(RECORD EXCERPTS begins)

/-- The SecTAG of a MACsec frame, with the key and nonce that its ICV was made under (R202, R204): verification is equality
with what the receiver expects. `sci` is the explicit SCI, where the tag carries one; `pn` is the whole packet number. -/
structure SecTag where
  an : Nat
  pn : Nat
  sci : Option (BitVec 64)
  key : BitVec 256
  nonce : BitVec 96
  deriving DecidableEq, Repr

/-- The UDP checksum of a datagram (R183 check 8). -/
inductive UdpSum where
  | good | bad | zero
  deriving DecidableEq, Repr

/-- The KCT base header of R224. -/
structure BaseHeader where
  version : BitVec 4
  ar : Bool
  rt : Bool
  type : Byte
  client : BitVec 12
  epoch : BitVec 4
  seq : Word
  cumAck : Word
  sack : BitVec 16
  channel : BitVec 2
  keyPhase : Bool
  ecnEcho : Bool
  segIndex : BitVec 7
  last : Bool
  msgId : BitVec 24
  status : Byte
  payloadLen : BitVec 16
  credit : BitVec 16
  deriving DecidableEq, Repr

/-- A GCM-protected segment: the key and nonce it was sealed under, the header authenticated with it, and the
plaintext (message header, if any, and payload; R222). Verification is equality with what the receiver expects. -/
structure Sealed where
  key : BitVec 256
  nonce : BitVec 96
  aad : BaseHeader
  plain : List Byte
  deriving DecidableEq, Repr

/-- The dataset an Announce carries, most significant criterion first (R207), and the sender's clock identity. -/
structure Announce where
  dataset : List Nat
  identity : DWord
  deriving DecidableEq, Repr

/-- The PTP messages the device processes (R206). Times are nanoseconds; `t` is the origin or receive time the
message carries, `src` the clock identity of its sender, `req` that of the clock whose Delay_Req it answers. -/
inductive PtpMsg where
  | announce (a : Announce)
  | sync (src : DWord) (seqId : Nat) (twoStep : Bool) (t : Int)
  | followUp (src : DWord) (seqId : Nat) (t : Int)
  | delayResp (src req : DWord) (seqId : Nat) (t : Int) (logInterval : Int)
  | other
  deriving DecidableEq, Repr

/-- What a received frame carries above its link and network headers (R183 checks 5 and 7). -/
inductive FrameBody where
  | kct (hdr : BaseHeader) (box : Sealed)
  | ptp (domain : Nat) (m : PtpMsg)
  | echo (data : List Byte)
  | neighSol (target : BitVec 128) (srcMac : BitVec 48) (src : BitVec 128)
  | neighAdv (target : BitVec 128) (mac : BitVec 48)
  | arp (request : Bool) (senderMac : BitVec 48) (senderIp targetIp : BitVec 32)
  | macControl (opcode : Nat) (enable : BitVec 8) (quanta : List Nat)
  | other
  deriving DecidableEq, Repr

/-- A frame on the wire as the port parses it (R183). -/
structure EthFrame where
  fcsOk : Bool
  length : Nat
  secTag : Option SecTag
  da : BitVec 48
  sa : BitVec 48
  /-- Tags from outer to inner: EtherType of the tag and VID. -/
  tags : List (Nat × Nat)
  etherType : Nat
  ip : Option IpHeader
  udpDst : Nat
  udpSrc : Nat
  udpLen : Nat
  udpSum : UdpSum
  /-- The first 128 bytes as far as the fields above and below do not give them (R215). -/
  first : List Byte
  body : FrameBody
  deriving DecidableEq, Repr


/-- A shaped entity on the timing wheel (R691). -/
inductive WheelEntity where
  | session (client : BitVec 12)
  | shaper (mac cls : Nat)
  deriving DecidableEq, Repr

/-- What a handshake between two stages is for: a request in the pipeline, or a delivered message on its way into it
(R17). -/
inductive HsRef where
  | flight (id : Nat)
  | message (client : BitVec 12) (msgId : BitVec 24)
  deriving DecidableEq, Repr

/-! ### Memory (14, 16) -/

/-- The bits that are read inverted when a line is read: at the first read, at the retry of R552, and at the re-read of
a failed tag (R605); codeword bit j of word k is bit 80 k + j. `engineFault`: the first decryption of the line goes wrong
and its tag shows it. -/
structure ReadErrs where
  first : BitVec 640
  again : BitVec 640
  tagRead : BitVec 640
  engineFault : Bool
  deriving DecidableEq, Repr

/-- No bit is read inverted. -/
def ReadErrs.none : ReadErrs := ⟨0, 0, 0, false⟩

/-- An access to a word of a bank (R638, R650, R651). -/
inductive SramOp where
  | read
  | write (v : DWord)
  | add (v : DWord)
  | swap (v : DWord)
  | set (v : DWord)
  | clear (v : DWord)
  deriving DecidableEq, Repr

/-- An access of port A that meets one of port B at its word: whether it is the earlier of the two, as it is where their arrival
cycles are equal (R644). -/
structure SramMeet where
  op : SramOp
  first : Bool
  deriving DecidableEq, Repr

/-- What a window command that a register record starts meets (R355, R628, R646): the bits read inverted in a line of DRAM, the
bits of an SRAM word at its first and second read, and whether a write of port A meets it. -/
structure RecordErrs where
  errs : ReadErrs
  first : BitVec 80
  again : BitVec 80
  lost : Bool
  meet : Option SramMeet
  deriving DecidableEq, Repr

/-- A record that meets none of these. -/
def RecordErrs.none : RecordErrs := ⟨ReadErrs.none, 0, 0, false, Option.none⟩

/-- What discovery reads of a DIMM (R525, R526, R561): of a kind the device supports or not, 1, 2 or 4 ranks, ×8 or ×4,
density 0 16 Gb, 1 32 Gb, 2 64 Gb, RFM and DRFM, the highest data rate in MT/s, the speed bin, the timing registers of
page 2 that its SPD gives at the chosen point, and how often an SPD block was read again. -/
structure SpdReport where
  kindOk : Bool
  ranks : Nat
  x8 : Bool
  density : Nat
  rfm : Bool
  drfm : Bool
  rate : Nat
  bin : Nat
  timing : List Word
  rereads : Nat
  /-- Every block's CRC matched, at the second read at the latest (R562), and the PMIC answered. -/
  answers : Bool
  deriving DecidableEq, Repr


/-! ### On-chip memory (17) -/

/-- What a word that reads uncorrectable twice belongs to, as its owner sees it (R653). Descriptor cache entries name
the damaged word. -/
inductive SramHit where
  | descriptor (region page word : Nat)
  | region (r : Nat)
  | grant (i : Nat)
  | client (c : Nat)
  | key (k : Nat)
  | classTable (c : Nat) (dict : Bool)
  | replay (c : Nat)
  | egress (c : Nat)
  | move (region page : Nat)
  | summary (stretch : Nat)
  | tracker (flight : Nat)
  | shaper (mac cls : Nat)
  | session (c : Nat)
  | policer (c : Nat)
  | log (seq : Word)
  | opSlot (i : Nat)
  deriving DecidableEq, Repr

(RECORD EXCERPTS ends)

*WORK INSTRUCTIONS:* For each line above that includes "request", make a copy.

*RESPONSE TO THE TASK:*
  | arp (request : Bool) (senderMac : BitVec 48) (senderIp targetIp : BitVec 32)
/-- What a handshake between two stages is for: a request in the pipeline, or a delivered message on its way into it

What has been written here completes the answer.